What if the right model for a successful business is not the crescendo (the “hockey stick”) but ebb and flow. I think it’s more important how you manage cutbacks and necessary expense reductions, the organized abandonment of products and business models that are obsolete, and the intelligent pruning of initiatives that either have not worked out or are not longer working. The VC ecosystem profit model is predicated on “the exit” or “the liquidity event.” The professional investor’s goal in an early stage firm is to make the ongoing management of the firm someone else’s problem.
What if successful firms look more like forests, where each tree is a different product and you have a mix of offerings at different stages in their lifecycle. I admire entrepreneurs who are not afraid of running out of new ideas, in the same way that William Stafford was not afraid of having his best days behind him. The alternative is to look for the one big idea that is the home run, and to guard it jealously like a precious gem. The problem is that when you guard your best ideas you don’t subject them to the scrutiny they need so that you can refine them and you don’t seek advice and perspectives from prospects, potential partners, domain experts, and others that would allow you to improve them.

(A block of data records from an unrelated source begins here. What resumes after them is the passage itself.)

theorem execAnswerTimerExpiry_shape (tag : Nat) (s : State) : Shape s (execAnswerTimerExpiry tag s) := by
  unfold execAnswerTimerExpiry
  repeat' split
  all_goals first | exact .same | exact .finish _ rfl

theorem execResendDue_shape (tag : Nat) (s : State) : Shape s (execResendDue tag s) := by
  unfold execResendDue
  repeat' split
  all_goals first | exact .same | exact .finish _ rfl

theorem execChunkAcceptAtBucket_shape (slot : Nat) (s : State) : Shape s (execChunkAcceptAtBucket slot s) := by
  unfold execChunkAcceptAtBucket
  repeat' split
  all_goals first | exact .same | exact .finish _ rfl

theorem execChunkFailAtBucket_shape (slot : Nat) (s : State) : Shape s (execChunkFailAtBucket slot s) := by
  unfold execChunkFailAtBucket
  repeat' split
  all_goals first | exact .same | exact .finish _ rfl

theorem execReleaseOutcomeAtBucket_shape (address : Nat) (s : State) :
    Shape s (execReleaseOutcomeAtBucket address s) := by
  unfold execReleaseOutcomeAtBucket
  repeat' split
  all_goals first | exact .same | exact .finish _ rfl

theorem execSweeperVisit_shape (s : State) : Shape s (execSweeperVisit s) := by
  unfold execSweeperVisit
  dsimp only
  repeat' split
  all_goals first | exact .same | exact .finish _ rfl

theorem execGroupInitialisationComplete_shape (group : Nat) (s : State) :
    Shape s (execGroupInitialisationComplete group s) := by
  unfold execGroupInitialisationComplete
  repeat' split
  all_goals first | exact .same | exact .finish _ rfl

theorem execBankCopyComplete_shape (s : State) : Shape s (execBankCopyComplete s) := by
  unfold execBankCopyComplete
  repeat' split
  all_goals first | exact .same | exact .finish _ rfl
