-- ==== Sys2Proof/Tests/Slice0.lean ====
section
/-! SUPPORT. The model's own tests: the checks of WellFormed, frames written out byte by byte from chapter 12, worked
cases of the manual, and for each statement with hypotheses a state and operands that meet them. -/

namespace Sys2Proof.Tests.Slice0

open Sys2Proof Sys2Proof.Machine

/-! ## WellFormed: an ill-formed command for each check -/

theorem test_wf_branch_of_13_bits : (Instr.abortParcel .i 0 4096 0).wf = false := by decide
theorem test_wf_stream_of_9_bits : (Instr.abortParcel .i 0 1 256).wf = false := by decide
theorem test_wf_open_mode : (Instr.openParcel .i 0 1 0 256 1 0).wf = false := by decide
theorem test_wf_open_end_mode : (Instr.openParcel .i 0 1 0 1 256 0).wf = false := by decide
theorem test_wf_open_expected : (Instr.openParcel .i 0 1 0 1 1 16777216).wf = false := by decide
theorem test_wf_data_sequence : (Instr.dataParcel .i 0 1 0 4294967296 [0]).wf = false := by decide
theorem test_wf_data_empty : (Instr.dataParcel .i 0 1 0 0 []).wf = false := by decide
theorem test_wf_data_long (payload : List Byte) (h : payload.length = 8193) :
    (Instr.dataParcel .i 0 1 0 0 payload).wf = false := by simp [Instr.wf, h]
theorem test_wf_close_final : (Instr.closeParcel .i 0 1 0 4294967296 0).wf = false := by decide
theorem test_wf_close_total : (Instr.closeParcel .i 0 1 0 0 281474976710656).wf = false := by decide
theorem test_wf_mgmt_number : (Instr.mgmtParcel .i 0 65536 .identify).wf = false := by decide
theorem test_wf_answer_tag : (Instr.storeAnswer .s 256 0 .accept).wf = false := by decide
theorem test_wf_answer_serial : (Instr.storeAnswer .s 0 256 .accept).wf = false := by decide
theorem test_wf_forwarded_frame (frame : List Byte) (h : frame.length = 9213) :
    (Instr.passThroughFrame .i frame).wf = false := by simp [Instr.wf, h]
theorem test_wf_items : (Instr.retireItem .i 64).wf = false ∧ (Instr.restoreItem .i 32).wf = false := by decide
theorem test_wf_slots : (Instr.gapTick).wf = true ∧ (Instr.takeByte 0).wf = false ∧ (Instr.lingerExpiry 385).wf = false ∧
    (Instr.lookup 0 0).wf = false := by decide
theorem test_wf_hot_branches : (Instr.hotListLoadComplete 0).wf = false ∧
    (Instr.hotListRewriteComplete 4096).wf = false := by decide
theorem test_wf_tags_and_places : (Instr.resendDue 64).wf = false ∧ (Instr.chunkAcceptAtBucket 4096).wf = false ∧
    (Instr.releaseOutcomeAtBucket 536870912).wf = false ∧ (Instr.groupInitialisationComplete 65536).wf = false := by
  decide
theorem test_wf_requests : (Request.setGeometry 4294967296).wf = false ∧ (Request.nudge 2147483648).wf = false ∧
    (Request.retire [(0, 256)]).wf = false ∧ (Request.setMode 256).wf = false ∧ (Request.unknown 1).wf = false ∧
    (Request.setDate 0 0 0 0 65536).wf = false ∧ (Request.loadTable (.unknown 3)).wf = false ∧
    (Request.readTable (.policy 256 0 1)).wf = false ∧ (Request.setSettings [.unknown 10]).wf = false ∧
    (Request.setSettings [.unknown 11, .fence 0]).wf = false ∧ (Request.setSettings [.fence 4294967296]).wf = false ∧
    (Request.restoreEntries [⟨0, 0, 4294967296, 0, 1, 0, 0, 0⟩]).wf = false ∧
    (Request.loadTable (.policy 0 [⟨4294967296, 2048, 16384, 0, 1, 30, 0, 4, 4⟩])).wf = false ∧
    (Request.loadTable (.branch 0 [⟨1, 0, 0, 2, 4294967296, 2, 2⟩])).wf = false := by decide

/-! ## Frames (R202, R204, R205, R207), from their tables -/

/-- Destination, source 02:00:00:00:00:AB, type 0xB7A5, and then the content given, with padding. -/
def sent (content : List Byte) : List Byte :=
  [0x02, 0, 0, 0, 0, 1, 0x02, 0, 0, 0, 0, 0xAB, 0xB7, 0xA5] ++ content ++ List.replicate (46 - content.length) 0

theorem test_frame_open : Wire.classifyFrame 0xB7A5 .i
    (sent [0x01, 1, 0x00, 0x07, 0x03, 0, 0x00, 0x08, 0x02, 0x01, 0x00, 0x01, 0x00, 0, 0, 0]) =
      .openParcel .i 0x0200000000AB 7 3 2 1 256 := by decide
theorem test_frame_data : Wire.classifyFrame 0xB7A5 .i
    (sent [0x02, 1, 0x0F, 0xFF, 0x0F, 0, 0x00, 0x06, 0x00, 0x00, 0x01, 0x02, 0xAA, 0xBB]) =
      .dataParcel .i 0x0200000000AB 4095 15 258 [0xAA, 0xBB] := by decide
theorem test_frame_close : Wire.classifyFrame 0xB7A5 .i
    (sent [0x03, 1, 0x00, 0x07, 0x03, 0, 0x00, 0x0A, 0x00, 0x00, 0x00, 0x02, 0x00, 0x00, 0x00, 0x00, 0x03, 0x84]) =
      .closeParcel .i 0x0200000000AB 7 3 2 900 := by decide
theorem test_frame_abort : Wire.classifyFrame 0xB7A5 .s (sent [0x04, 1, 0x00, 0x07, 0x03, 0, 0x00, 0x00]) =
    .abortParcel .s 0x0200000000AB 7 3 := by decide
theorem test_frame_nudge : Wire.classifyFrame 0xB7A5 .s
    (sent [0x05, 1, 0, 0, 0, 0, 0x00, 0x08, 0x12, 0x34, 0x0F, 0, 0xFF, 0xFF, 0xFF, 0xFB]) =
      .mgmtParcel .s 0x0200000000AB 0x1234 (.nudge (-5)) := by decide
theorem test_frame_set_hold : Wire.classifyFrame 0xB7A5 .i
    (sent [0x05, 1, 0, 0, 0, 0, 0x00, 0x09, 0, 9, 0x10, 0, 0, 0, 0, 15, 1]) =
      .mgmtParcel .i 0x0200000000AB 9 (.setHold 15 true) := by decide
/-- R196, R203: the clear option of READ COUNTERS is a position code of one byte. -/
theorem test_frame_read_counters : Wire.classifyFrame 0xB7A5 .i
    (sent [0x05, 1, 0, 0, 0, 0, 0x00, 0x05, 0, 9, 0x04, 0, 2]) = .mgmtParcel .i 0x0200000000AB 9 (.readCounters 2) := by
  decide
/-- R178, R180, R203: a branch entry's values, each of 4 bytes, an on-off one with the code 1 or 2. -/
theorem test_frame_load_branch : Wire.classifyFrame 0xB7A5 .i
    (sent [0x05, 1, 0, 0, 0, 0, 0x00, 0x29, 0, 9, 0x0A, 0, 2, 0, 0, 0, 7, 0, 0, 0, 1, 0, 0, 0, 1, 0, 0, 0, 2, 0, 0, 0, 3,
      0, 0, 0, 4, 0, 0, 0, 5, 0, 0, 0, 2, 0, 0, 0, 1]) =
      .mgmtParcel .i 0x0200000000AB 9 (.loadTable (.branch 7 [⟨1, 2, 3, 4, 5, 2, 1⟩])) := by decide
theorem test_frame_answer : Wire.classifyFrame 0xB7A5 .s (sent [0x88, 1, 0x3F, 0x05, 0x03, 0, 0, 0]) =
    .storeAnswer .s 63 5 .fail := by decide
theorem test_frame_malformed :
    Wire.classifyFrame 0xB7A5 .i (sent [0x04, 2, 0x00, 0x07, 0x03, 0, 0x00, 0x00]) = .malformedFrame .i ∧
    Wire.classifyFrame 0xB7A5 .i (sent [0x06, 1, 0x00, 0x07, 0x03, 0, 0x00, 0x00]) = .malformedFrame .i ∧
    Wire.classifyFrame 0xB7A5 .i (sent [0x04, 1, 0x00, 0x07, 0x03, 0, 0x00, 0x01]) = .malformedFrame .i ∧
    Wire.classifyFrame 0xB7A5 .i (sent [0x05, 1, 0x00, 0x01, 0, 0, 0x00, 0x04, 0, 9, 0x01, 0]) = .malformedFrame .i ∧
    Wire.classifyFrame 0xB7A5 .s (sent [0x88, 1, 0x3F, 0x05, 0x04, 0, 0, 0]) = .malformedFrame .s := by decide
theorem test_frame_wrong_direction :
    Wire.classifyFrame 0xB7A5 .i (sent [0x41, 1, 0x00, 0x07, 0x03, 0, 0x00, 0x04, 0, 0, 0, 1]) = .wrongDirectionFrame .i ∧
    Wire.classifyFrame 0xB7A5 .s (sent [0x83, 1, 0, 0, 0, 1, 0, 0]) = .wrongDirectionFrame .s := by decide
theorem test_frame_passes_through : Wire.classifyFrame 0x0800 .i (sent []) = .passThroughFrame .i (sent []) := by decide

/-! ## Worked cases of the manual -/

/-- Chapter 03, worked case "the first bytes of a chunk". -/
theorem test_roll : roll (roll 0 0x9E3779B9) 0x7F4A7C15 = 0xBBB96F87 := by decide
/-- Chapter 03, the same case: at n = 5000 under k = 12 the loose mask applies, and H = 0x0031F00E is a cut. -/
theorem test_boundary : boundary {} 5000 0x0031F00E = true ∧ boundary {} 4000 0x0031F00E = false := by decide
/-- Chapter 03, worked case "a check word". -/
theorem test_check_word : checkWord [1, 2, 3] = 0x000E0006 := by decide
/-- Chapter 03, worked case "bucket and set numbers". -/
theorem test_positions : bucketOf 20 0x9C4E21B75D03A6F20000000000000000 = 926135 ∧
    bucketOf 16 0x9C4E21B75D03A6F20000000000000000 = 8631 ∧ groupOf 926135 = 3617 ∧ binOf 926135 = 439 ∧ binOf 8631 = 439 ∧
    cacheSet 0x9C4E21B75D03A6F20000000000000000 = 1778 := by decide
/-- Chapter 10, worked cases of clamping: k 13, MIN 3000, MAX 70000 are stored as 13, 2944, 65536. -/
theorem test_clamped : PolicyEntry.clamped { k := 13, min := 3000, max := 70000 } = { k := 13, min := 2944, max := 65536 } := by
  decide
/-- R130: 31 November rolls over to 1 December, 29 February of year 1 to 1 March. -/
theorem test_rollover : (Calendar.rollover ⟨0, 11, 31, 0, 5, true⟩) = ⟨0, 12, 1, 0, 6, true⟩ ∧
    (Calendar.rollover ⟨1, 2, 29, 0, 65535, true⟩) = ⟨1, 3, 1, 0, 65535, true⟩ := by decide
/-- Chapter 07, worked case: a NUDGE of 45 from second 86390 of 31 December, year 99, is applied as 30. -/
theorem test_nudge : (Calendar.nudge ⟨99, 12, 31, 86390, 12000, true⟩ (nudgeAmount 45)) =
    (⟨0, 1, 1, 20, 12001, true⟩, true) := by decide
theorem test_reset_idles : step State.reset = .next { State.reset with ctl := { now := 1 } } := rfl
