-- ==== Sys2Proof/Config.lean ====
section
/-!
DEFINITION. The free values of the model: constants without a body, so that no proof can see a value of them. Each
is named in an entry of the assumption log.
-/

namespace Sys2Proof.Config

/-- A fresh free word: the n-th value that the spec leaves open (an entropy draw, a choice among equals). Log 2. -/
opaque free : Nat → BitVec 64

/-- 2^x of the special-function unit as a function of the FP32 operand's bits (R444): which of the two faithful results it is, and the result
where the spec states none. Log 3. -/
opaque exp2 : BitVec 32 → BitVec 32

/-- log2 of the special-function unit (R444), likewise. Log 3. -/
opaque log2 : BitVec 32 → BitVec 32

/-- The reciprocal of the special-function unit (R444), likewise. Log 3. -/
opaque rcp : BitVec 32 → BitVec 32

/-- The reciprocal square root of the special-function unit (R444), likewise. Log 3. -/
opaque rsqrt : BitVec 32 → BitVec 32

/-- The code of a NaN element in a block whose scale is supplied, by the block's scale exponent (R502). Log 97. -/
opaque nanCode : Int → BitVec 4

/-- Which tile of its block a program entry uses for the access to a 64-byte unit (R476): entry and unit. Log 81. -/
opaque accessTile : Nat → Nat → Nat

/-- The SHA-384 of the public key of an index, as the fuses hold it (R674), as a big-endian number. Log 44. -/
opaque rootKeyHash : Nat → BitVec 384

/-- The fuses KEY_REVOKED, one bit for each key index (R674). Log 44. -/
opaque keyRevoked : BitVec 4

/-- The serial number in the header of the life log, 16 ASCII bytes (R827). Log 44. -/
opaque serial : BitVec 128

/-- The versions that GetPLDMVersion answers for PLDM types 0, 2 and 5 (R818). Log 45. -/
opaque pldmVersion : Nat → BitVec 32

end Sys2Proof.Config
end

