/-- LNK_GCAP (R649): Links, lanes, wake time, versions. -/
def Reg.LNK_GCAP (g : Nat) : Reg := ⟨0x1400000 + 0x20000 * g, 0x84141010⟩
/-- LNK_GCTL (R649): Enable, low-power idle, pause ignore, switched version. -/
def Reg.LNK_GCTL (g : Nat) : Reg := ⟨0x1400004 + 0x20000 * g, 0x801003e8⟩
/-- LNK_GSTATUS (R649): Connector, power, light, idle state, links in service. -/
def Reg.LNK_GSTATUS (g : Nat) : Reg := ⟨0x1400008 + 0x20000 * g, 0⟩
/-- LNK_GERR (R649): Sticky error flags. -/
def Reg.LNK_GERR (g : Nat) : Reg := ⟨0x140000C + 0x20000 * g, 0⟩
/-- LNK_COMMIT (R649): Commits the shadowed set. -/
def Reg.LNK_COMMIT (g : Nat) : Reg := ⟨0x1400010 + 0x20000 * g, 0⟩
/-- LNK_GCFG0 (R649): Pause time, switched thresholds. -/
def Reg.LNK_GCFG0 (g : Nat) : Reg := ⟨0x1400014 + 0x20000 * g, 0xffff1008⟩
/-- LNK_GCFG1 (R649): Flow-control mode, wake time, FEC degrade. -/
def Reg.LNK_GCFG1 (g : Nat) : Reg := ⟨0x1400018 + 0x20000 * g, 0x80140010⟩
/-- LNK_TX_THRESHOLD (R649): Transmit start threshold (R637). -/
def Reg.LNK_TX_THRESHOLD (g : Nat) : Reg := ⟨0x140001C + 0x20000 * g, 0x1000100⟩
/-- LNK_LPI_COUNT (R649): Low-power idle episodes. -/
def Reg.LNK_LPI_COUNT (g : Nat) : Reg := ⟨0x1400020 + 0x20000 * g, 0⟩
/-- LNK_LSTATUS (R649): State of link j. -/
def Reg.LNK_LSTATUS (g : Nat) (j : Nat) : Reg := ⟨0x1400100 + 0x20000 * g + 32 * j, 0⟩
/-- LNK_LPEER (R649): Peer of link j. -/
def Reg.LNK_LPEER (g : Nat) (j : Nat) : Reg := ⟨0x1400108 + 0x20000 * g + 32 * j, 0⟩
/-- LNK_LCTL (R649): Disable and retrain link j. -/
def Reg.LNK_LCTL (g : Nat) (j : Nat) : Reg := ⟨0x1400110 + 0x20000 * g + 32 * j, 0⟩
/-- LNK_LCOUNT (R649): Counter k of link j (R654). -/
def Reg.LNK_LCOUNT (g : Nat) (j : Nat) (k : Nat) : Reg := ⟨0x1401000 + 0x20000 * g + 256 * j + 8 * k, 0⟩

/-- COL_CAP (R434): Window, adder clusters, groups. -/
def Reg.COL_CAP : Reg := ⟨0x1800000, 0xc002ff⟩
/-- COL_STATUS (R434): Groups defined, collectives in progress. -/
def Reg.COL_STATUS : Reg := ⟨0x1800004, 0⟩
/-- COL_ERR (R434): Sticky error flags. -/
def Reg.COL_ERR : Reg := ⟨0x1800008, 0⟩
/-- COL_COMMIT (R434): Commits the shadowed set. -/
def Reg.COL_COMMIT : Reg := ⟨0x180000C, 0⟩
/-- COL_LANE_CFG (R434): Lanes used by collectives. -/
def Reg.COL_LANE_CFG : Reg := ⟨0x1800010, 0xff⟩
/-- COL_TREE_CFG (R434): Tree retry time, class of global operations. -/
def Reg.COL_TREE_CFG : Reg := ⟨0x1800014, 0x140007⟩
/-- COL_GROUP_SEL (R434): Group shown by the group registers. -/
def Reg.COL_GROUP_SEL : Reg := ⟨0x1800018, 0⟩
/-- COL_GROUP_INFO (R434): Selected group: roles, ranks, weight. -/
def Reg.COL_GROUP_INFO : Reg := ⟨0x1800020, 0⟩
/-- COL_GROUP_SEQ (R434): Selected group: next sequence number. -/
def Reg.COL_GROUP_SEQ : Reg := ⟨0x1800028, 0⟩
/-- COL_GROUP_CROSSOVER (R434): Selected group: CROSSOVER in force. -/
def Reg.COL_GROUP_CROSSOVER : Reg := ⟨0x180002C, 0⟩
/-- COL_OP_COUNT (R434): Collectives completed. -/
def Reg.COL_OP_COUNT : Reg := ⟨0x1800030, 0⟩
/-- COL_INEXACT_COUNT (R434): Elements written from INEXACT sets. -/
def Reg.COL_INEXACT_COUNT : Reg := ⟨0x1800038, 0⟩
/-- COL_ADD_COUNT (R434): Limb additions. -/
def Reg.COL_ADD_COUNT : Reg := ⟨0x1800040, 0⟩
/-- COL_ABORT_COUNT (R434): Aborts received. -/
def Reg.COL_ABORT_COUNT : Reg := ⟨0x1800048, 0⟩
/-- COL_TREE_RETRY_COUNT (R434): TREE_UP packets sent again. -/
def Reg.COL_TREE_RETRY_COUNT : Reg := ⟨0x1800050, 0⟩

/-- TRN_CAP (R480): Tiles, SRAM, entries, operators. -/
def Reg.TRN_CAP (d : Nat) : Reg := ⟨0x1C00000 + 0x100000 * d, 0x4010ff10⟩
/-- TRN_STATUS (R480): Tiles busy, entries in use and running. -/
def Reg.TRN_STATUS (d : Nat) : Reg := ⟨0x1C00004 + 0x100000 * d, 0⟩
/-- TRN_ERR (R480): Sticky error flags. -/
def Reg.TRN_ERR (d : Nat) : Reg := ⟨0x1C00008 + 0x100000 * d, 0⟩
/-- TRN_COMMIT (R480): Commits the shadowed set. -/
def Reg.TRN_COMMIT (d : Nat) : Reg := ⟨0x1C0000C + 0x100000 * d, 0⟩
/-- TRN_ARB_CFG (R480): Arbiter priorities, park, age limit. -/
def Reg.TRN_ARB_CFG (d : Nat) : Reg := ⟨0x1C00010 + 0x100000 * d, 0x80100100⟩
/-- TRN_SCHED_CFG (R480): Program aging, reserved tiles. -/
def Reg.TRN_SCHED_CFG (d : Nat) : Reg := ⟨0x1C00014 + 0x100000 * d, 0x640000⟩
/-- TRN_PROG_SEL (R480): Program shown by the program registers. -/
def Reg.TRN_PROG_SEL (d : Nat) : Reg := ⟨0x1C00018 + 0x100000 * d, 0⟩
/-- TRN_ENTRY_SEL (R480): Entry shown by TRN_ENTRY_INFO. -/
def Reg.TRN_ENTRY_SEL (d : Nat) : Reg := ⟨0x1C0001C + 0x100000 * d, 0⟩
/-- TRN_PROG_INFO (R480): Selected program. -/
def Reg.TRN_PROG_INFO (d : Nat) : Reg := ⟨0x1C00020 + 0x100000 * d, 0⟩
/-- TRN_PROG_DIGEST (R480): Digest of the selected program. -/
def Reg.TRN_PROG_DIGEST (d : Nat) : Reg := ⟨0x1C00028 + 0x100000 * d, 0⟩
/-- TRN_ENTRY_INFO (R480): Selected scoreboard entry. -/
def Reg.TRN_ENTRY_INFO (d : Nat) : Reg := ⟨0x1C00030 + 0x100000 * d, 0⟩
/-- TRN_CANCEL (R480): Cancels an entry. -/
def Reg.TRN_CANCEL (d : Nat) : Reg := ⟨0x1C00038 + 0x100000 * d, 0⟩
/-- TRN_LAUNCH_COUNT (R480): Entries launched. -/
def Reg.TRN_LAUNCH_COUNT (d : Nat) : Reg := ⟨0x1C00040 + 0x100000 * d, 0⟩
/-- TRN_ABORT_COUNT (R480): Entries ended by a cancel. -/
def Reg.TRN_ABORT_COUNT (d : Nat) : Reg := ⟨0x1C00048 + 0x100000 * d, 0⟩
/-- TRN_TILE_CYCLE_COUNT (R480): Tile-cycles spent running programs. -/
def Reg.TRN_TILE_CYCLE_COUNT (d : Nat) : Reg := ⟨0x1C00050 + 0x100000 * d, 0⟩
/-- TRN_SAT_COUNT (R480): Output elements saturated (R453). -/
def Reg.TRN_SAT_COUNT (d : Nat) : Reg := ⟨0x1C00058 + 0x100000 * d, 0⟩
/-- TRN_ARB_LATE_WITHDRAW_COUNT (R480): Late withdrawals (R478). -/
def Reg.TRN_ARB_LATE_WITHDRAW_COUNT (d : Nat) : Reg := ⟨0x1C00060 + 0x100000 * d, 0⟩
/-- TRN_ARB_PARK_HIT_COUNT (R480): Accesses entered through a park. -/
def Reg.TRN_ARB_PARK_HIT_COUNT (d : Nat) : Reg := ⟨0x1C00068 + 0x100000 * d, 0⟩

If you can look at your business as ebb and flow–in need of renewal even at the core and requiring constant exploration at the edges to find new opportunities–you may not tell the crescendo story that excites the professional investor, but you may have a much better map for how to prosper.
On a visit to Leningrad some years ago I consulted a map to find out where I was, but I could not make it out. From where I stood, I could see several enormous churches, yet there was not trace of them on my map. When finally an interpreter came to help me, he said: “We don’t show churches on our maps.” Contradicting him I pointed to one that was very clearly marked. “That is a museum,” he said, ” not what we call a ‘living church.’ It is only the ‘living churches’ that we don’t show.”
It then occurred to me that this was not the first time I had been given a map which failed to show many things I could see right in front of my eyes.
The opening paragraphs to E. F Schumacher’s ”A Guide for the Perplexed.”